• **Source data**:
/-! CSR writes. -/

/-- A write of STORQCTL (R405). -/
def writeStorqctl (k : Nat) (v : Word) (s : State) : CsrOut :=
  let n := wf v 0 13
  if [16, 32, 64, 128, 256, 512, 1024, 2048, 4096].contains n ∧ wf v 13 18 = 0 then
    .ok (s.updPart (s.corePart k) (fun p => { p with storqCtl := v, storqTail := 0 }))
  else .trap 0x02 0 0

/-- STORQCTL_WRITE (R405). -/
def execStorqctlWrite (k : Nat) (v : Word) (s : State) : Out := (writeStorqctl k v s).out k 0x8E9 s

/-- The berth holds no message: none waits in it, and no payload of a queued message stands in its slots (R181, R388). -/
def berthEmpty (s : State) (p rank : Nat) : Bool :=
  (tget (s.part p).berths {} rank).msgs.isEmpty && match s.rankCore p rank with
    | some k => (s.core k).queuedSlots == 0
    | none => true

/-- A change of a berth (R388): a raise in place at once, any other once the berth holds no message. -/
def changeBerth (s : State) (p rank : Nat) (base : Word) (log : Nat) : State :=
  let b := tget (s.part p).berths {} rank
  let put (b : Berth) : State := s.updPart p (fun x => { x with berths := tset x.berths rank b })
  if base = b.base ∧ b.log < log ∧ b.next.isNone then put { b with log }
  else if berthEmpty s p rank then put { b with base, log, next := none }
  else put { b with next := some (base, log) }

/-- A write of BERTHBASE (0x8DD) or BERTHLOG (0x8DE) (R371, R388). -/
def writeBerth (k : Nat) (csr : BitVec 12) (v : Word) (s : State) : CsrOut :=
  let p := s.corePart k
  let rank := (s.core k).sup.berthsel
  let b := tget (s.part p).berths {} rank
  let cur := b.next.getD (b.base, b.log)
  if csr = 0x8DD then
    if v.toNat % 65536 ≠ 0 then .trap 0x04 0 v else .ok (changeBerth s p rank v cur.2)
  else if v.toNat < 16 ∨ 26 < v.toNat then .trap 0x02 0 0
  else .ok (changeBerth s p rank cur.1 v.toNat)

/-- BERTH_WRITE (R388). -/
def execBerthWrite (k : Nat) (csr : BitVec 12) (v : Word) (s : State) : Out := (writeBerth k csr v s).out k csr.toNat s

/-- BERTH_RECONFIG_APPLY (R388). -/
def execBerthReconfigApply (part rank : Nat) (s : State) : Out :=
  let b := tget (s.part part).berths {} rank
  match b.next with
  | none => .next s
  | some (base, log) =>
    if berthEmpty s part rank then
      .next (s.updPart part (fun x => { x with berths := tset x.berths rank { b with base, log, next := none } }))
    else .next s

/-- A write of RANKSET (R389). The rank's entry is written through the network ASID: its causes are taken at the CSRW. -/
def writeRankset (k : Nat) (v : Word) (s : State) : CsrOut :=
  let p := s.corePart k
  let rank := (s.core k).sup.ranksel
  let part := s.part p
  let here := v.getLsbD 31 && entryPkg v == s.pkg
  let carried := (s.core (entryCore v)).rank
  if entryPkg v = s.pkg ∧ s.corePart (entryCore v) ≠ p then .trap 0x06 0 0
  else if here ∧ carried.isSome ∧ carried ≠ some rank then .trap 0x02 0 0
  else if 2 ^ part.ranklog ≤ rank then .trap 0x02 0 0
  else match translate s (coreDie k) part.netasid ((part.rankbase.toNat + 4 * rank) % 2 ^ 32) .store with
  | (.bad cause detail, _) => .trap cause detail (BitVec.ofNat 32 (part.rankbase.toNat + 4 * rank))
  | (.ok pa _, s) => if s.ms.owned (pa / 64) then .wait else .ok (bindRank s k p rank v)

/-- RANKSET_WRITE (R389). -/
def execRanksetWrite (k : Nat) (v : Word) (s : State) : Out := (writeRankset k v s).out k 0x8DA s

/-- A write of PGCTL (R430). -/
def writePgctl (die : Nat) (v : Word) (s : State) : CsrOut :=
  let sel := (s.die die).pgsel
  let p := wf sel 0 6
  let i := wf sel 8 4
  let r := tget (s.part p).ranges {} i
  let clash := s.parts.any (fun q => q.1 != p && q.2.ranges.any (fun x =>
    x.2.valid && x.2.lo.toNat ≤ r.hi.toNat && r.lo.toNat ≤ x.2.hi.toNat))
  if v.getLsbD 31 ∧ (r.hi.toNat < r.lo.toNat ∨ clash) then .trap 0x02 0 0
  else .ok (s.updPart p (fun x => { x with ranges := tset x.ranges i { r with valid := v.getLsbD 31 } }))

/-- PGCTL_WRITE (R430). -/
def execPgctlWrite (die : Nat) (v : Word) (s : State) : Out := (writePgctl die v s).out (Config.cores + die) 0xC67 s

• **Work instruction**: Your job is to transcribe the listing exactly, line for line.

• **Exercise output**:
/-! CSR writes. -/

/-- A write of STORQCTL (R405). -/
def writeStorqctl (k : Nat) (v : Word) (s : State) : CsrOut :=
  let n := wf v 0 13
  if [16, 32, 64, 128, 256, 512, 1024, 2048, 4096].contains n ∧ wf v 13 18 = 0 then
    .ok (s.updPart (s.corePart k) (fun p => { p with storqCtl := v, storqTail := 0 }))
  else .trap 0x02 0 0

/-- STORQCTL_WRITE (R405). -/
def execStorqctlWrite (k : Nat) (v : Word) (s : State) : Out := (writeStorqctl k v s).out k 0x8E9 s

/-- The berth holds no message: none waits in it, and no payload of a queued message stands in its slots (R181, R388). -/
def berthEmpty (s : State) (p rank : Nat) : Bool :=
  (tget (s.part p).berths {} rank).msgs.isEmpty && match s.rankCore p rank with
    | some k => (s.core k).queuedSlots == 0
    | none => true

/-- A change of a berth (R388): a raise in place at once, any other once the berth holds no message. -/
def changeBerth (s : State) (p rank : Nat) (base : Word) (log : Nat) : State :=
  let b := tget (s.part p).berths {} rank
  let put (b : Berth) : State := s.updPart p (fun x => { x with berths := tset x.berths rank b })
  if base = b.base ∧ b.log < log ∧ b.next.isNone then put { b with log }
  else if berthEmpty s p rank then put { b with base, log, next := none }
  else put { b with next := some (base, log) }

/-- A write of BERTHBASE (0x8DD) or BERTHLOG (0x8DE) (R371, R388). -/
def writeBerth (k : Nat) (csr : BitVec 12) (v : Word) (s : State) : CsrOut :=
  let p := s.corePart k
  let rank := (s.core k).sup.berthsel
  let b := tget (s.part p).berths {} rank
  let cur := b.next.getD (b.base, b.log)
  if csr = 0x8DD then
    if v.toNat % 65536 ≠ 0 then .trap 0x04 0 v else .ok (changeBerth s p rank v cur.2)
  else if v.toNat < 16 ∨ 26 < v.toNat then .trap 0x02 0 0
  else .ok (changeBerth s p rank cur.1 v.toNat)

/-- BERTH_WRITE (R388). -/
def execBerthWrite (k : Nat) (csr : BitVec 12) (v : Word) (s : State) : Out := (writeBerth k csr v s).out k csr.toNat s

/-- BERTH_RECONFIG_APPLY (R388). -/
def execBerthReconfigApply (part rank : Nat) (s : State) : Out :=
  let b := tget (s.part part).berths {} rank
  match b.next with
  | none => .next s
  | some (base, log) =>
    if berthEmpty s part rank then
      .next (s.updPart part (fun x => { x with berths := tset x.berths rank { b with base, log, next := none } }))
    else .next s

/-- A write of RANKSET (R389). The rank's entry is written through the network ASID: its causes are taken at the CSRW. -/
def writeRankset (k : Nat) (v : Word) (s : State) : CsrOut :=
  let p := s.corePart k
  let rank := (s.core k).sup.ranksel
  let part := s.part p
  let here := v.getLsbD 31 && entryPkg v == s.pkg
  let carried := (s.core (entryCore v)).rank
  if entryPkg v = s.pkg ∧ s.corePart (entryCore v) ≠ p then .trap 0x06 0 0
  else if here ∧ carried.isSome ∧ carried ≠ some rank then .trap 0x02 0 0
  else if 2 ^ part.ranklog ≤ rank then .trap 0x02 0 0
  else match translate s (coreDie k) part.netasid ((part.rankbase.toNat + 4 * rank) % 2 ^ 32) .store with
  | (.bad cause detail, _) => .trap cause detail (BitVec.ofNat 32 (part.rankbase.toNat + 4 * rank))
  | (.ok pa _, s) => if s.ms.owned (pa / 64) then .wait else .ok (bindRank s k p rank v)

/-- RANKSET_WRITE (R389). -/
def execRanksetWrite (k : Nat) (v : Word) (s : State) : Out := (writeRankset k v s).out k 0x8DA s

/-- A write of PGCTL (R430). -/
def writePgctl (die : Nat) (v : Word) (s : State) : CsrOut :=
  let sel := (s.die die).pgsel
  let p := wf sel 0 6
  let i := wf sel 8 4
  let r := tget (s.part p).ranges {} i
  let clash := s.parts.any (fun q => q.1 != p && q.2.ranges.any (fun x =>
    x.2.valid && x.2.lo.toNat ≤ r.hi.toNat && r.lo.toNat ≤ x.2.hi.toNat))
  if v.getLsbD 31 ∧ (r.hi.toNat < r.lo.toNat ∨ clash) then .trap 0x02 0 0
  else .ok (s.updPart p (fun x => { x with ranges := tset x.ranges i { r with valid := v.getLsbD 31 } }))

/-- PGCTL_WRITE (R430). -/
def execPgctlWrite (die : Nat) (v : Word) (s : State) : Out := (writePgctl die v s).out (Config.cores + die) 0xC67 s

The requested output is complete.